Taking a decade to develop and put the drug into use, companies typically enjoy around 10+ years of uncompetitive sales. Furthermore, they will try to improve and expand the use even after the product has been released. Therefore, the manufacturer applies for additional patents and maintains a monopoly in the market for many more years.

Do Covid-19 patents need to exist?

“Covid-19 patents are essential for the development of the economy.” Dr. Nikolai Petrovsky of the Flinders College of Medicine and Public Health, who is currently researching at the vaccine development company Vaxine in Adelaide.

Since the 9/11 attack, his company has attracted funding from the US government to research and develop a vaccine in the wake of the anthrax epidemic. Since then, their patented vaccine research method has been used in vaccine development projects in response to outbreaks of other diseases including swine flu, Ebola, and MERS.

Dr. Nikolai Petrovsky said that being able to protect intellectual property has helped the company in the research process economically and the development of vaccines. “The reason we have a patent is to reward the effort of every member involved in the research and production of a new technology to develop a new technology,” he said. We’ve been developing our vaccine for 20 years now and have invested over $50 million in the process.”

“It wouldn’t be fair if we invested 20 years of effort and all that money and then released a new vaccine with benefits which other pharmaceutical companies don’t have. Then someone can come up with a drug that mimics our product a week later and has the potential to push us out of the market.”

In Australia, standard patents on a device, substance, method or process last for 20 years and allow the patent holder to use it commercially for that time.
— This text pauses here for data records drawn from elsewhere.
-- ==== Sys2Proof/Proofs/MemoryBytes.lean ====
section
/-! SUPPORT. Bytes of scratchpad and exchange memory, and what writes leave there (R221, R228, R232, R233). -/

namespace Sys2Proof.Machine

open Sys2Proof

/-- A byte of exchange memory as it holds it, the event log included. -/
def heldByte (s : State) (x : Nat) : Byte := match logOff s x with
  | some k => SMap.get 0 s.obs.logRaw k ^^^ logByte s k
  | none => xmByte s x

/-- A byte of a memory. -/
def memByte (s : State) (xm : Bool) (x : Nat) : Byte := if xm then heldByte s x else spByte s x

theorem memBytes_eq (s : State) (xm : Bool) (a c : Nat) : memBytes s xm a c = (List.range c).map fun i => memByte s xm (a + i) := by
  cases xm <;> rfl

theorem memBytes_length (s : State) (xm : Bool) (a c : Nat) : (memBytes s xm a c).length = c := by
  simp [memBytes_eq]

theorem memBytes_getD (s : State) (xm : Bool) (a : Nat) {c i : Nat} (h : i < c) : (memBytes s xm a c).getD i 0 = memByte s xm (a + i) := by
  simp [memBytes_eq, h]

/-- What the contents of the memories rest on. -/
structure SameMemory (s u : State) : Prop where
  sp : u.sp = s.sp
  xm : u.xm = s.xm
  spFill : u.spFill = s.spFill
  xmFill : u.xmFill = s.xmFill
  mc : u.mc = s.mc
  mem : u.mem = s.mem
  obs : u.obs = s.obs

theorem SameMemory.of_foot {s u : State} {k : Nat} (h : Foot k s u) (hk : k &&& 0x800166400 = 0) : SameMemory s u := by
  have off : ∀ c : Comp, (0x800166400 : Nat).testBit c.bit = true → sameIn s u c := fun c hc => h.2 c (by
    have := congrArg (fun n => n.testBit c.bit) hk
    simpa [Nat.testBit_and, hc] using this)
  exact ⟨off .sp (by decide), off .xm (by decide), off .spFill (by decide), off .xmFill (by decide), off .mc (by decide), off .mem (by decide),
    off .obs (by decide)⟩

theorem spBase_of {s u : State} (hf : u.spFill = s.spFill) (hm : u.mc = s.mc) (a : Nat) : spBase u a = spBase s a := by
  simp only [spBase, hf, hm]

theorem localHalf_of {s u : State} (h : u.mem = s.mem) : localHalf u = localHalf s := by
  unfold localHalf halfOk memSt
  rw [h]

theorem logOff_of {s u : State} (h : u.mem = s.mem) (a : Nat) : logOff u a = logOff s a := by
  rw [logOff, localHalf_of h]
  rfl

theorem logByte_of {s u : State} (h : u.obs.log = s.obs.log) (k : Nat) : logByte u k = logByte s k := by
  simp only [logByte, h]

theorem SameMemory.memByte {s u : State} (h : SameMemory s u) (xm : Bool) (x : Nat) : memByte u xm x = Machine.memByte s xm x := by
  cases xm
  · show spByte u x = spByte s x
    simp only [spByte, h.sp, spBase_of h.spFill h.mc]
  · show heldByte u x = heldByte s x
    simp only [heldByte, logOff_of h.mem, logByte_of (congrArg Observe.log h.obs), xmByte, h.xm, xmBase_of h.xmFill, h.obs]

theorem SameMemory.memBytes {s u : State} (h : SameMemory s u) (xm : Bool) (a c : Nat) : memBytes u xm a c = Machine.memBytes s xm a c := by
  simp only [memBytes_eq, h.memByte]

/-! ### Writes -/

/-- The bytes of a range replaced. -/
def putBytes (f : Nat → Byte) (a : Nat) (d : Bytes) (x : Nat) : Byte := if a ≤ x ∧ x < a + d.length then d.getD (x - a) 0 else f x

/-- What a masked range of a sparse memory reads after a write under the same mask. -/
theorem writeN_masked (m : SMap Byte) (base : Nat → Byte) (a : Nat) (d : Bytes) (x : Nat) :
    SMap.get 0 (SMap.writeN 0 m a (d.mapIdx fun i b => b ^^^ base (a + i))) x ^^^ base x = putBytes (fun x => SMap.get 0 m x ^^^ base x) a d x := by
  unfold putBytes
  split
  · next h =>
    obtain ⟨i, rfl⟩ := Nat.exists_eq_add_of_le h.1
    have hi : i < d.length := by omega
    rw [SMap.get_writeN_in a _ i (by simpa using hi), List.getElem_mapIdx, BitVec.xor_assoc, BitVec.xor_self, BitVec.xor_zero,
      Nat.add_sub_cancel_left, List.getD_eq_getElem _ _ hi]
  · next h => rw [SMap.get_writeN_out a x _ (by simp only [List.length_mapIdx]; omega)]

theorem spByte_spWrite (s : State) (a : Nat) (d : Bytes) (x : Nat) : spByte (spWrite s a d) x = putBytes (spByte s) a d x := by
  have foot := spWrite_foot (m := 0x20A000) s a d (by decide) (Foot.refl _ s)
  rw [spByte, spBase_of (foot.2 .spFill (by decide)) (foot.2 .mc (by decide))]
  exact writeN_masked s.sp (spBase s) a d x

theorem xmByte_xmWrite (s : State) (a : Nat) (d : Bytes) (x : Nat) : xmByte (xmWrite s a d) x = putBytes (xmByte s) a d x := by
  have foot := xmWrite_foot (m := 0x214000) s a d (by decide) (Foot.refl _ s)
  rw [xmByte, xmBase_of (foot.2 .xmFill (by decide))]
  exact writeN_masked s.xm (xmBase s) a d x

/-- The raw bytes of the event log after a write that meets it. -/
def rawPut (s : State) (a : Nat) (d : Bytes) (n : Nat) : SMap Byte :=
  (List.range n).foldl (fun m i => match logOff s (a + i) with
    | some k => SMap.set 0 m k (d.getD i 0 ^^^ logByte s k)
    | none => m) s.obs.logRaw

theorem logOff_inj {s : State} {a b k : Nat} (ha : logOff s a = some k) (hb : logOff s b = some k) : a = b := by
  unfold logOff at ha hb
  dsimp only at ha hb
  split at ha
  · split at hb
    · next h g =>
      have hk := Option.some.inj ha
      have hk' := Option.some.inj hb
      have hd := Nat.div_add_mod a halfBytes
      have hd' := Nat.div_add_mod b halfBytes
      rw [h.1] at hd
      rw [g.1] at hd'
      omega
    · exact nomatch hb
  · exact nomatch ha

theorem rawPut_get (s : State) (a : Nat) (d : Bytes) {x k : Nat} (hk : logOff s x = some k) (n : Nat) :
    SMap.get 0 (rawPut s a d n) k = if a ≤ x ∧ x < a + n then d.getD (x - a) 0 ^^^ logByte s k else SMap.get 0 s.obs.logRaw k := by
  induction n with
  | zero => rw [if_neg (by omega)]; rfl
  | succ n ih =>
    rw [rawPut, List.range_succ, List.foldl_append, ← rawPut, List.foldl_cons, List.foldl_nil]
    by_cases hx : x = a + n
    · rw [← hx, hk]
      dsimp only
      rw [SMap.get_set_same, if_pos (by omega), hx, Nat.add_sub_cancel_left]
    · have other : SMap.get 0 (match logOff s (a + n) with
          | some j => SMap.set 0 (rawPut s a d n) j (d.getD n 0 ^^^ logByte s j)
          | none => rawPut s a d n) k = SMap.get 0 (rawPut s a d n) k := by
        split
        · next j hj => exact SMap.get_set_ne _ _ _ fun e => hx (logOff_inj hk (e ▸ hj))
        · rfl
      rw [other, ih]
      by_cases h : a ≤ x ∧ x < a + n
      · rw [if_pos h, if_pos (by omega)]
      · rw [if_neg h, if_neg (by omega)]

theorem heldByte_xmPut (s : State) (a : Nat) (d : Bytes) (x : Nat) : heldByte (xmPut s a d) x = putBytes (heldByte s) a d x := by
  have foot := xmPut_foot (m := 0x800214000) s a d (by decide) (Foot.refl _ s)
  have entries : (xmWrite s a d).obs = s.obs := (xmWrite_foot (m := 0x214000) s a d (by decide) (Foot.refl _ s)).2 .obs (by decide)
  have log : ∀ k, logByte (xmPut s a d) k = logByte s k :=
    logByte_of (Eq.trans (show (xmPut s a d).obs.log = (xmWrite s a d).obs.log from rfl) (congrArg Observe.log entries))
  have raw : (xmPut s a d).obs.logRaw = rawPut s a d d.length := rfl
  have bytes : xmByte (xmPut s a d) x = xmByte (xmWrite s a d) x := rfl
  rw [heldByte, logOff_of (foot.2 .mem (by decide)), putBytes]
  cases hk : logOff s x with
  | none =>
    dsimp only
    rw [bytes, xmByte_xmWrite, putBytes, heldByte, hk]
  | some k =>
    dsimp only
    rw [log, raw, rawPut_get s a d hk, heldByte, hk]
    split
    · rw [BitVec.xor_assoc, BitVec.xor_self, BitVec.xor_zero]
    · rfl

/-- What a write leaves in a memory. -/
theorem memByte_memWrite (s : State) (xm : Bool) (a : Nat) (d : Bytes) (x : Nat) :
    memByte (memWrite s xm a d) xm x = putBytes (memByte s xm) a d x := by
  cases xm
  · exact spByte_spWrite s a d x
  · exact heldByte_xmPut s a d x

/-! ### Collisions (R232, R233) -/

/-- Port Y's enabled bytes of a word, up to the byte `n`. -/
def yBytes (s : State) (w : Nat) (y : PortYWrite) (n : Nat) : State :=
  (List.range n).foldl (fun u i => if y.enables.getLsbD i then xmPut u (w + i) [y.data.extractLsb' (8 * i) 8] else u) s

theorem heldByte_yBytes (s : State) (w : Nat) (y : PortYWrite) (n x : Nat) : heldByte (yBytes s w y n) x =
    if w ≤ x ∧ x < w + n ∧ y.enables.getLsbD (x - w) = true then y.data.extractLsb' (8 * (x - w)) 8 else heldByte s x := by
  induction n with
  | zero => rw [if_neg (by omega)]; rfl
  | succ n ih =>
    rw [yBytes, List.range_succ, List.foldl_append, ← yBytes, List.foldl_cons, List.foldl_nil]
    by_cases hx : x = w + n
    · subst hx
      rw [Nat.add_sub_cancel_left] at ih ⊢
      by_cases he : y.enables.getLsbD n = true
      · rw [if_pos he, heldByte_xmPut, putBytes, if_pos (by simp), if_pos ⟨by omega, by omega, he⟩]
        simp
      · rw [if_neg he, ih, if_neg (by omega), if_neg fun h => he h.2.2]
    · have other : heldByte (if y.enables.getLsbD n then xmPut (yBytes s w y n) (w + n) [y.data.extractLsb' (8 * n) 8] else yBytes s w y n) x =
          heldByte (yBytes s w y n) x := by
        refine ite_keeps (Q := fun u => heldByte u x = heldByte (yBytes s w y n) x) ?_ rfl
        rw [heldByte_xmPut, putBytes, if_neg (by simp only [List.length_cons, List.length_nil]; omega)]
      have next : x < w + n ↔ x < w + (n + 1) := by omega
      rw [other, ih]
      simp only [next]

theorem getLsbD_ofLe {d : Bytes} {i j : Nat} (hi : i < d.length) (hj : j < 8) : (ofLe d).testBit (8 * i + j) = (d[i]).getLsbD j := by
  induction d generalizing i with
  | nil => exact nomatch hi
  | cons b d ih =>
    have hb := b.isLt
    have split : ofLe (b :: d) = 2 ^ 8 * ofLe d + b.toNat := by
      rw [ofLe]
      omega
    rw [split, Nat.testBit_two_pow_mul_add _ hb]
    cases i with
    | zero => rw [if_pos (by omega)]; simp [BitVec.getLsbD]
    | succ i => rw [if_neg (by omega), show 8 * (i + 1) + j - 8 = 8 * i + j by omega, ih (by simpa using hi)]; rfl

/-- A byte of a word that is read from its bytes. -/
theorem extract_ofLe {d : Bytes} (hd : d.length = 8) {i : Nat} (hi : i < 8) :
    (BitVec.ofNat 64 (ofLe d)).extractLsb' (8 * i) 8 = d.getD i 0 := by
  refine BitVec.eq_of_getLsbD_eq fun j hj => ?_
  rw [BitVec.getLsbD_extractLsb', BitVec.getLsbD_ofNat, getLsbD_ofLe (by omega) hj, List.getD_eq_getElem _ _ (by omega),
    decide_eq_true hj, decide_eq_true (by omega)]
  simp

theorem collide_word (s : State) (w : Nat) (y : PortYWrite) : ∃ v, (collide s w y).xmFirst = some (w, v) ∧
    ∀ i, i < 8 → v.extractLsb' (8 * i) 8 = heldByte s (w + i) := by
  refine ⟨_, rfl, fun i hi => ?_⟩
  rw [extract_ofLe (by simp [xmHeld]) hi]
  exact memBytes_getD s true w hi

theorem heldByte_collide (s : State) (w : Nat) (y : PortYWrite) (x : Nat) : heldByte (collide s w y) x =
    if w ≤ x ∧ x < w + 8 ∧ y.enables.getLsbD (x - w) = true then y.data.extractLsb' (8 * (x - w)) 8 else heldByte s x :=
  heldByte_yBytes s w y 8 x

theorem collide_count (s : State) (w : Nat) (y : PortYWrite) : (collide s w y).xmCollisions = satInc s.xmCollisions := by
  have same : (yBytes s w y 8).xmCollisions = s.xmCollisions :=
    List.foldlRecOn (motive := fun u : State => u.xmCollisions = s.xmCollisions) _ _ rfl fun u hu i _ =>
      ite_keeps (Q := fun v : State => v.xmCollisions = s.xmCollisions)
        (Eq.trans ((xmPut_foot u _ _ (Nat.or_self _) (Foot.refl _ u)).2 .xmCollisions (by decide)) hu) hu
  exact congrArg satInc same

/-! ### Reads -/

theorem badIn_sub {m : SMap CellFault} {a c lo k : Nat} (h : badIn m a c = false) (hlo : a ≤ lo) (hk : lo + k ≤ a + c ∨ k = 0) :
    badIn m lo k = false := by
  simp only [badIn, List.any_eq_false, decide_eq_true_eq] at h ⊢
  intro e he hb
  exact h e he ⟨by omega, by omega, hb.2.2⟩

theorem badWords_good {s : State} {xm : Bool} {a c : Nat} (h : (if xm then xmBadAt s a c else spBadAt s a c) = false) :
    badWords s xm a c = [] := by
  refine List.filter_eq_nil_iff.mpr fun w _ => ?_
  have range : Nat.max w a + (Nat.min (w + 8) (a + c) - Nat.max w a) ≤ a + c ∨ Nat.min (w + 8) (a + c) - Nat.max w a = 0 := by
    have := Nat.min_le_right (w + 8) (a + c)
    simp only [Nat.min_def, Nat.max_def] at this ⊢
    split <;> split <;> omega
  cases xm
  · simpa [spBadAt] using badIn_sub h (Nat.le_max_right w a) range
  · simpa [xmBadAt] using badIn_sub h (Nat.le_max_right w a) range

end Sys2Proof.Machine
end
Dr. Petrovsky said being able to patent new versions of vaccines serves as a driving force for innovation in the economy. His company has developed a vaccine for the Covid-19 pandemic called COVAX-19. This vaccine has been contracted overseas and is undergoing clinical trials 2 and 3.

Should Covid-19 patents belong to the people?
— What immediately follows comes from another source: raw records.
-- ==== Sys2Proof/Laws/Exec.lean ====
section
/-! SUPPORT. Everything each meaning can answer, said once, and the same of a step. -/

namespace Sys2Proof.Machine

theorem execBuildFrame_cases {s t : State} (h : execBuildFrame s = .next t) :
    (validCmd s.cmd = true ∧ t = succeed (putFrame (buildFrame s.cmd s.rc s.addr) s))
      ∨ (validCmd s.cmd = false ∧ t = raiseError .invalidCommand s) := by
  simp only [execBuildFrame, cmdOperand, rcOperand, addrOperand] at h
  split at h <;> cases h <;> simp_all

theorem execEncodeRepeat_cases {first last : Bool} {s t : State} (h : execEncodeRepeat first last s = .next t) :
    (s.rawCount.toNat + (encodeRepeat s.frame first last).length ≤ capOf s
        ∧ t = succeed (storeRaw s.rawCount.toNat (encodeRepeat s.frame first last) s))
      ∨ (capOf s < s.rawCount.toNat + (encodeRepeat s.frame first last).length
        ∧ t = raiseError .capacityExceeded s) := by
  simp only [execEncodeRepeat, frameOperand, rawCountOperand] at h
  split at h <;> cases h
  · exact .inr ⟨by omega, rfl⟩
  · exact .inl ⟨by omega, rfl⟩

theorem execConsolidate_cases {s t : State} (h : execConsolidate s = .next t) :
    (s.handed = true ∧ t = raiseError .outputLocked s)
      ∨ (s.handed = false ∧ capOf s < (consolidate (rawList s)).length ∧ t = raiseError .capacityExceeded s)
      ∨ (s.handed = false ∧ (consolidate (rawList s)).length ≤ capOf s
        ∧ t = succeed (setHanded true (storeOut (consolidate (rawList s)) s))) := by
  simp only [execConsolidate] at h
  split at h
  · next hh => cases h; exact .inl ⟨hh, rfl⟩
  · next hh =>
    have hf : s.handed = false := by simpa using hh
    split at h <;> cases h
    · exact .inr (.inl ⟨hf, by omega, rfl⟩)
    · exact .inr (.inr ⟨hf, by omega, rfl⟩)

/-- What `build_transmission` returns when it returns a transmission (R212). -/
theorem buildTransmission_ok {cap : Nat} {cmd : Nibble} {rc : BitVec 16} {addr : Word} {n : BitVec 8} {o : Frame}
    {raw out : List Pulse} (h : buildTransmission cap cmd rc addr n = .ok (o, raw, out)) :
    validCmd cmd = true ∧ n ≠ 0 ∧ txRawLen n.toNat ≤ cap ∧ o = obfuscate (buildFrame cmd rc addr)
      ∧ raw = repeatsOf o n.toNat ∧ out = consolidate raw ∧ out.length ≤ cap := by
  simp only [buildTransmission] at h
  split at h
  · cases h
  · next hv =>
    split at h
    · cases h
    · next hn =>
      split at h
      · cases h
      · next hc =>
        split at h
        · cases h
        · next ho =>
          cases h
          exact ⟨by simpa using hv, hn, by omega, rfl, rfl, rfl, by omega⟩

theorem execBuildTransmission_cases {s t : State} (h : execBuildTransmission s = .next t) :
    (s.handed = true ∧ t = raiseError .outputLocked s)
      ∨ (∃ e, s.handed = false ∧ buildTransmission (capOf s) s.cmd s.rc s.addr s.repeats = .error e
        ∧ t = raiseError e s)
      ∨ (∃ o raw out, s.handed = false ∧ buildTransmission (capOf s) s.cmd s.rc s.addr s.repeats = .ok (o, raw, out)
        ∧ t = succeed (setHanded true (storeOut out (storeRaw 0 raw (putFrame o s))))) := by
  simp only [execBuildTransmission, cmdOperand, rcOperand, addrOperand, repeatsOperand] at h
  split at h
  · next hh => cases h; exact .inl ⟨hh, rfl⟩
  · next hh =>
    have hf : s.handed = false := by simpa using hh
    split at h
    · next e he => cases h; exact .inr (.inl ⟨e, hf, he, rfl⟩)
    · next o raw out ho => cases h; exact .inr (.inr ⟨o, raw, out, hf, ho, rfl⟩)

/-- Everything a completion step can do (R92): refuse the word, or perform the operation it decodes to. -/
theorem complete_cases {r : Request} {s t : State} (h : Machine.complete r s = .next t) :
    (∃ c, decode r = .error c ∧ t = raiseError .illegalOp s) ∨ (∃ i, decode r = .ok i ∧ exec i s = .next t) := by
  simp only [Machine.complete] at h
  split at h
  · next i hi => exact .inr ⟨i, hi, h⟩
  · next c hc => cases h; exact .inl ⟨c, hc, rfl⟩

/-- Everything a bus access that goes on can do (R63, R67, R248). -/
theorem busAccess_cases {a : Access} {s t : State} (h : busAccess a s = .next t) :
    (∃ c, busTarget a s = .error c ∧ t = busError a.agent c s)
      ∨ (∃ r, busTarget a s = .ok r ∧ a.op = .read ∧ t = readReg a.agent a.offset r s)
      ∨ (∃ r v, busTarget a s = .ok r ∧ a.op = .write v ∧ busy s = false ∧ t = writeReg r v s) := by
  simp only [busAccess] at h
  split at h
  · split at h
    · next c hc => cases h; exact .inl ⟨c, hc, rfl⟩
    · next r hr =>
      split at h
      · next ho => cases h; exact .inr (.inl ⟨r, hr, ho, rfl⟩)
      · next v ho =>
        split at h
        · cases h
        · next hb => cases h; exact .inr (.inr ⟨r, v, hr, ho, by simpa using hb, rfl⟩)
  · cases h

/-- Everything a step of the outside can do. -/
theorem inputStep_cases {s t : State} (h : inputStep s = .next t) :
    (s.inputs = [] ∧ t = s)
      ∨ (∃ a rest, s.inputs = .access a :: rest ∧ busAccess a (dropInput s) = .next t)
      ∨ (∃ rest, s.inputs = .poll :: rest ∧ t = pollRead (if busy s then s else dropInput s))
      ∨ (∃ rest, s.inputs = .reset :: rest ∧ t = resetBlock (dropInput s)) := by
  simp only [inputStep] at h
  split at h
  · next hi => cases h; exact .inl ⟨hi, rfl⟩
  · next a rest hi => exact .inr (.inl ⟨a, rest, hi, h⟩)
  · next rest hi => cases h; exact .inr (.inr (.inl ⟨rest, hi, rfl⟩))
  · next rest hi => cases h; exact .inr (.inr (.inr ⟨rest, hi, rfl⟩))

/-- Everything a step can do: complete the ready request, or let the outside act. -/
theorem step_cases {s t : State} (h : step s = .next t) :
    (∃ r, s.pending = some r ∧ s.wait = 0 ∧ Machine.complete r s = .next t)
      ∨ (∃ r, s.pending = some r ∧ s.wait ≠ 0 ∧ inputStep (tick s) = .next t)
      ∨ (s.pending = none ∧ inputStep s = .next t) := by
  simp only [step, machineStep] at h
  split at h
  · next hp => exact .inr (.inr ⟨hp, h⟩)
  · next r hp =>
    split at h
    · next hw => exact .inl ⟨r, hp, hw, h⟩
    · next hw => exact .inr (.inl ⟨r, hp, hw, h⟩)

end Sys2Proof.Machine
end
However, La Trobe University associate professor of public health Deborah Gleeson who represents Australia’s Public Health Association, said that the global health crisis caused by COVID-19 has highlighted the dark side of intellectual property rights.

At the end of last year, the Doctors Without Borders Médecins Sans Frontières said that an estimated six projects leading research into a COVID-19 vaccine had received $12 billion in public funding during the pandemic. So, should vaccine companies limit competition by holding on to vaccine patents when public funds make up a large part of the vaccine’s research and development process?

Should the Covid-19 vaccine be available for the people?

As such, according to Gleeson, the idea that patents allow vaccine companies to remain economically viable is not necessarily correct. “That logic doesn’t hold in the context of a pandemic,” she said.

The government and people have supported a large amount of money for the research and development of COVID-19 vaccines and other products to fight the pandemic. So, is it fair that the vaccine is not owned by the people?

Movements of countries on the issue of Covid-19 vaccine patents

The Australian Public Health Association and the Doctors Without Borders Australia have written a letter calling on the federal government to support a proposal not to patent a Covid-19 vaccine.

Two decades ago, the WTO approved temporary patent exemptions to allow poor countries to import cheap generic drugs to treat HIV, tuberculosis, and malaria amid a health crisis.

Since last October, India and South Africa have also led the idea of ​​giving up intellectual property rights around products fighting the Covid-19 pandemic through the International Trade Organization (WTO). The declaration received the support of more than 100 member countries.

The administration of President Joe Biden has come under tremendous pressure from both parties to provide more vaccines to the rest of the world. Recently, on May 5, US Trade Representative – Ms. Katherine Tai said that the US government supports the exemption of intellectual property rights related to Covid-19 vaccines.